1. definition of scope
income from property transfer refers to income obtained by individuals from transferring securities, equity, buildings, land use rights, machinery and equipment, vehicles, boats and other property.
Explain that personal income tax is levied according to the "royalty income" item instead of the "property transfer income" item for the income obtained from personal "transfer" of patents, trademarks, copyrights and non-patented technologies.
2. method of taxation: taxation by time
3. basis of taxation
the taxable income is the balance of the income obtained from the transfer of property after deducting the original value of the property and reasonable expenses. Taxable amount = (total income-original value of property-reasonable expenses) ×2%
4. Personal transfer of houses
(1) Personal income tax shall be levied on the income obtained by individuals from selling their own houses according to the item of "income from property transfer", but personal income tax shall be temporarily exempted for the income obtained by individuals from transferring their own houses that have been used for "five years" or more and are the "only" living houses for families.
(2) The taxable income of individual income tax on the transfer of the house does not include value-added tax, and the value-added tax included in the price paid when the house is acquired is included in the original value of the property, and the tax deductible when calculating the transfer income does not include the value-added tax paid in this transfer.
5. Individual transfer of equity
(1) Listed companies
① Personal income tax will not be levied for the time being on the income from the transfer of shares (non-restricted shares) of domestic listed companies.
② personal income tax is levied at the rate of 2% on the income obtained by individuals from transferring restricted shares of listed companies according to the "income from property transfer".
(2) Non-listed companies
Individuals who transfer their equity or shares invested in enterprises (excluding sole proprietorships and partnerships) established in China to other individuals or legal persons shall be subject to individual income tax according to the item of "income from property transfer".
6. special provisions
(1) individuals invest in non-monetary assets, which belongs to the simultaneous transfer of non-monetary assets and investment by individuals. Personal income tax shall be levied on the income from personal transfer of non-monetary assets according to the item of "income from property transfer".
(2) Personal income tax shall be levied according to the item of "income from property transfer" on the income obtained by individuals from purchasing virtual currency of players through the Internet and selling it to others after increasing the price.
how to pay personal income tax on the income from personal property transfer
The personal income tax paid on the income from personal property transfer is calculated by taking the balance of the income from one-time transfer of property (no matter how many times it is paid, it should be merged into the income from one-time transfer of property) minus the original value of the property and reasonable expenses as the taxable income, and the personal income tax is calculated and paid at the tax rate of 2%.
the calculation formula of taxable income from property transfer is: payable personal income tax = taxable income× 2% taxable income = income from each property transfer-original value of the property-reasonable expenses to determine the original value of the property.

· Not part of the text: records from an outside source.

/-! ### setST -/

@[simp] theorem State.setST_V (b : Byte) : (s.setST b).V = s.V := rfl
@[simp] theorem State.setST_I (b : Byte) : (s.setST b).I = s.I := rfl
@[simp] theorem State.setST_pc (b : Byte) : (s.setST b).pc = s.pc := rfl
@[simp] theorem State.setST_stack (b : Byte) : (s.setST b).stack = s.stack := rfl
@[simp] theorem State.setST_sp (b : Byte) : (s.setST b).sp = s.sp := rfl
@[simp] theorem State.setST_DT (b : Byte) : (s.setST b).DT = s.DT := rfl
@[simp] theorem State.setST_ST (b : Byte) : (s.setST b).ST = b := rfl
@[simp] theorem State.setST_fb (b : Byte) : (s.setST b).fb = s.fb := rfl
@[simp] theorem State.setST_mem (b : Byte) : (s.setST b).mem = s.mem := rfl
@[simp] theorem State.setST_mode (b : Byte) : (s.setST b).mode = s.mode := rfl
@[simp] theorem State.setST_faultCause (b : Byte) : (s.setST b).faultCause = s.faultCause := rfl
@[simp] theorem State.setST_waitX (b : Byte) : (s.setST b).waitX = s.waitX := rfl
@[simp] theorem State.setST_keys (b : Byte) : (s.setST b).keys = s.keys := rfl
@[simp] theorem State.setST_signal (b : Byte) : (s.setST b).signal = s.signal := rfl
@[simp] theorem State.setST_draws (b : Byte) : (s.setST b).draws = s.draws := rfl
@[simp] theorem State.setST_pending (b : Byte) : (s.setST b).pending = s.pending := rfl
@[simp] theorem State.setST_events (b : Byte) : (s.setST b).events = s.events := rfl

/-! ### setFb -/

@[simp] theorem State.setFb_V (f : Frame) : (s.setFb f).V = s.V := rfl
@[simp] theorem State.setFb_I (f : Frame) : (s.setFb f).I = s.I := rfl
@[simp] theorem State.setFb_pc (f : Frame) : (s.setFb f).pc = s.pc := rfl
@[simp] theorem State.setFb_stack (f : Frame) : (s.setFb f).stack = s.stack := rfl
@[simp] theorem State.setFb_sp (f : Frame) : (s.setFb f).sp = s.sp := rfl
@[simp] theorem State.setFb_DT (f : Frame) : (s.setFb f).DT = s.DT := rfl
@[simp] theorem State.setFb_ST (f : Frame) : (s.setFb f).ST = s.ST := rfl
@[simp] theorem State.setFb_fb (f : Frame) : (s.setFb f).fb = f := rfl
@[simp] theorem State.setFb_mem (f : Frame) : (s.setFb f).mem = s.mem := rfl
@[simp] theorem State.setFb_mode (f : Frame) : (s.setFb f).mode = s.mode := rfl
@[simp] theorem State.setFb_faultCause (f : Frame) : (s.setFb f).faultCause = s.faultCause := rfl
@[simp] theorem State.setFb_waitX (f : Frame) : (s.setFb f).waitX = s.waitX := rfl
@[simp] theorem State.setFb_keys (f : Frame) : (s.setFb f).keys = s.keys := rfl
@[simp] theorem State.setFb_signal (f : Frame) : (s.setFb f).signal = s.signal := rfl
@[simp] theorem State.setFb_draws (f : Frame) : (s.setFb f).draws = s.draws := rfl
@[simp] theorem State.setFb_pending (f : Frame) : (s.setFb f).pending = s.pending := rfl
@[simp] theorem State.setFb_events (f : Frame) : (s.setFb f).events = s.events := rfl

/-! ### setMem -/

@[simp] theorem State.setMem_V (m : Memory) : (s.setMem m).V = s.V := rfl
@[simp] theorem State.setMem_I (m : Memory) : (s.setMem m).I = s.I := rfl
@[simp] theorem State.setMem_pc (m : Memory) : (s.setMem m).pc = s.pc := rfl
@[simp] theorem State.setMem_stack (m : Memory) : (s.setMem m).stack = s.stack := rfl
@[simp] theorem State.setMem_sp (m : Memory) : (s.setMem m).sp = s.sp := rfl
@[simp] theorem State.setMem_DT (m : Memory) : (s.setMem m).DT = s.DT := rfl
@[simp] theorem State.setMem_ST (m : Memory) : (s.setMem m).ST = s.ST := rfl
@[simp] theorem State.setMem_fb (m : Memory) : (s.setMem m).fb = s.fb := rfl
@[simp] theorem State.setMem_mem (m : Memory) : (s.setMem m).mem = m := rfl
@[simp] theorem State.setMem_mode (m : Memory) : (s.setMem m).mode = s.mode := rfl
@[simp] theorem State.setMem_faultCause (m : Memory) : (s.setMem m).faultCause = s.faultCause := rfl
@[simp] theorem State.setMem_waitX (m : Memory) : (s.setMem m).waitX = s.waitX := rfl
@[simp] theorem State.setMem_keys (m : Memory) : (s.setMem m).keys = s.keys := rfl
@[simp] theorem State.setMem_signal (m : Memory) : (s.setMem m).signal = s.signal := rfl
@[simp] theorem State.setMem_draws (m : Memory) : (s.setMem m).draws = s.draws := rfl
@[simp] theorem State.setMem_pending (m : Memory) : (s.setMem m).pending = s.pending := rfl
@[simp] theorem State.setMem_events (m : Memory) : (s.setMem m).events = s.events := rfl

/-! ### setSignal -/

@[simp] theorem State.setSignal_V (g : Signal) : (s.setSignal g).V = s.V := rfl
@[simp] theorem State.setSignal_I (g : Signal) : (s.setSignal g).I = s.I := rfl
@[simp] theorem State.setSignal_pc (g : Signal) : (s.setSignal g).pc = s.pc := rfl
@[simp] theorem State.setSignal_stack (g : Signal) : (s.setSignal g).stack = s.stack := rfl
@[simp] theorem State.setSignal_sp (g : Signal) : (s.setSignal g).sp = s.sp := rfl
@[simp] theorem State.setSignal_DT (g : Signal) : (s.setSignal g).DT = s.DT := rfl
@[simp] theorem State.setSignal_ST (g : Signal) : (s.setSignal g).ST = s.ST := rfl
@[simp] theorem State.setSignal_fb (g : Signal) : (s.setSignal g).fb = s.fb := rfl
@[simp] theorem State.setSignal_mem (g : Signal) : (s.setSignal g).mem = s.mem := rfl
@[simp] theorem State.setSignal_mode (g : Signal) : (s.setSignal g).mode = s.mode := rfl
@[simp] theorem State.setSignal_faultCause (g : Signal) : (s.setSignal g).faultCause = s.faultCause := rfl
@[simp] theorem State.setSignal_waitX (g : Signal) : (s.setSignal g).waitX = s.waitX := rfl
@[simp] theorem State.setSignal_keys (g : Signal) : (s.setSignal g).keys = s.keys := rfl
@[simp] theorem State.setSignal_signal (g : Signal) : (s.setSignal g).signal = g := rfl
@[simp] theorem State.setSignal_draws (g : Signal) : (s.setSignal g).draws = s.draws := rfl
@[simp] theorem State.setSignal_pending (g : Signal) : (s.setSignal g).pending = s.pending := rfl
@[simp] theorem State.setSignal_events (g : Signal) : (s.setSignal g).events = s.events := rfl

/-! ### raiseFault -/

@[simp] theorem State.raiseFault_V (c : FaultCause) : (s.raiseFault c).V = s.V := rfl
@[simp] theorem State.raiseFault_I (c : FaultCause) : (s.raiseFault c).I = s.I := rfl
@[simp] theorem State.raiseFault_pc (c : FaultCause) : (s.raiseFault c).pc = s.pc := rfl
@[simp] theorem State.raiseFault_stack (c : FaultCause) : (s.raiseFault c).stack = s.stack := rfl
@[simp] theorem State.raiseFault_sp (c : FaultCause) : (s.raiseFault c).sp = s.sp := rfl
@[simp] theorem State.raiseFault_DT (c : FaultCause) : (s.raiseFault c).DT = s.DT := rfl
@[simp] theorem State.raiseFault_ST (c : FaultCause) : (s.raiseFault c).ST = s.ST := rfl
@[simp] theorem State.raiseFault_fb (c : FaultCause) : (s.raiseFault c).fb = s.fb := rfl
@[simp] theorem State.raiseFault_mem (c : FaultCause) : (s.raiseFault c).mem = s.mem := rfl
@[simp] theorem State.raiseFault_mode (c : FaultCause) : (s.raiseFault c).mode = .halted := rfl
@[simp] theorem State.raiseFault_faultCause (c : FaultCause) : (s.raiseFault c).faultCause = c := rfl
@[simp] theorem State.raiseFault_waitX (c : FaultCause) : (s.raiseFault c).waitX = s.waitX := rfl
@[simp] theorem State.raiseFault_keys (c : FaultCause) : (s.raiseFault c).keys = s.keys := rfl
@[simp] theorem State.raiseFault_signal (c : FaultCause) : (s.raiseFault c).signal = s.signal := rfl
@[simp] theorem State.raiseFault_draws (c : FaultCause) : (s.raiseFault c).draws = s.draws := rfl
@[simp] theorem State.raiseFault_pending (c : FaultCause) : (s.raiseFault c).pending = s.pending := rfl
@[simp] theorem State.raiseFault_events (c : FaultCause) : (s.raiseFault c).events = s.events := rfl

/-! ### enterWaiting -/

@[simp] theorem State.enterWaiting_V (x : RegIx) : (s.enterWaiting x).V = s.V := rfl
@[simp] theorem State.enterWaiting_I (x : RegIx) : (s.enterWaiting x).I = s.I := rfl
@[simp] theorem State.enterWaiting_pc (x : RegIx) : (s.enterWaiting x).pc = s.pc := rfl
@[simp] theorem State.enterWaiting_stack (x : RegIx) : (s.enterWaiting x).stack = s.stack := rfl
@[simp] theorem State.enterWaiting_sp (x : RegIx) : (s.enterWaiting x).sp = s.sp := rfl
@[simp] theorem State.enterWaiting_DT (x : RegIx) : (s.enterWaiting x).DT = s.DT := rfl
@[simp] theorem State.enterWaiting_ST (x : RegIx) : (s.enterWaiting x).ST = s.ST := rfl
@[simp] theorem State.enterWaiting_fb (x : RegIx) : (s.enterWaiting x).fb = s.fb := rfl
@[simp] theorem State.enterWaiting_mem (x : RegIx) : (s.enterWaiting x).mem = s.mem := rfl
@[simp] theorem State.enterWaiting_mode (x : RegIx) : (s.enterWaiting x).mode = .waiting := rfl
@[simp] theorem State.enterWaiting_faultCause (x : RegIx) : (s.enterWaiting x).faultCause = s.faultCause := rfl
@[simp] theorem State.enterWaiting_waitX (x : RegIx) : (s.enterWaiting x).waitX = x := rfl
@[simp] theorem State.enterWaiting_keys (x : RegIx) : (s.enterWaiting x).keys = s.keys := rfl
@[simp] theorem State.enterWaiting_signal (x : RegIx) : (s.enterWaiting x).signal = s.signal := rfl
@[simp] theorem State.enterWaiting_draws (x : RegIx) : (s.enterWaiting x).draws = s.draws := rfl
@[simp] theorem State.enterWaiting_pending (x : RegIx) : (s.enterWaiting x).pending = s.pending := rfl
@[simp] theorem State.enterWaiting_events (x : RegIx) : (s.enterWaiting x).events = s.events := rfl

to determine the original value of the above-mentioned property, individuals must provide relevant legal documents; For those who fail to provide a complete and accurate legal certificate of the original value of the property and cannot correctly calculate the original value of the property, the tax department may verify the original value of the property or implement the verification and collection according to the local actual situation.
for example, in the transfer of real estate, if the taxpayer can't accurately provide the original value of the real estate and relevant tax and fee vouchers, and can't determine the original value of the real estate, the tax authorities can comprehensively consider the location, construction time, local house price, area and other factors of the real estate, and check and collect personal income tax according to a certain proportion of the income from the transfer of real estate.
calculation method of personal income tax from property transfer. This paper gives you a detailed introduction to this issue. According to the difference between the type of transferred property and the amount of income, there will be differences in tax calculation. After the implementation of the new tax law, I don't know how to calculate taxes and fees. If you encounter any problems, you can consult our teacher official website directly.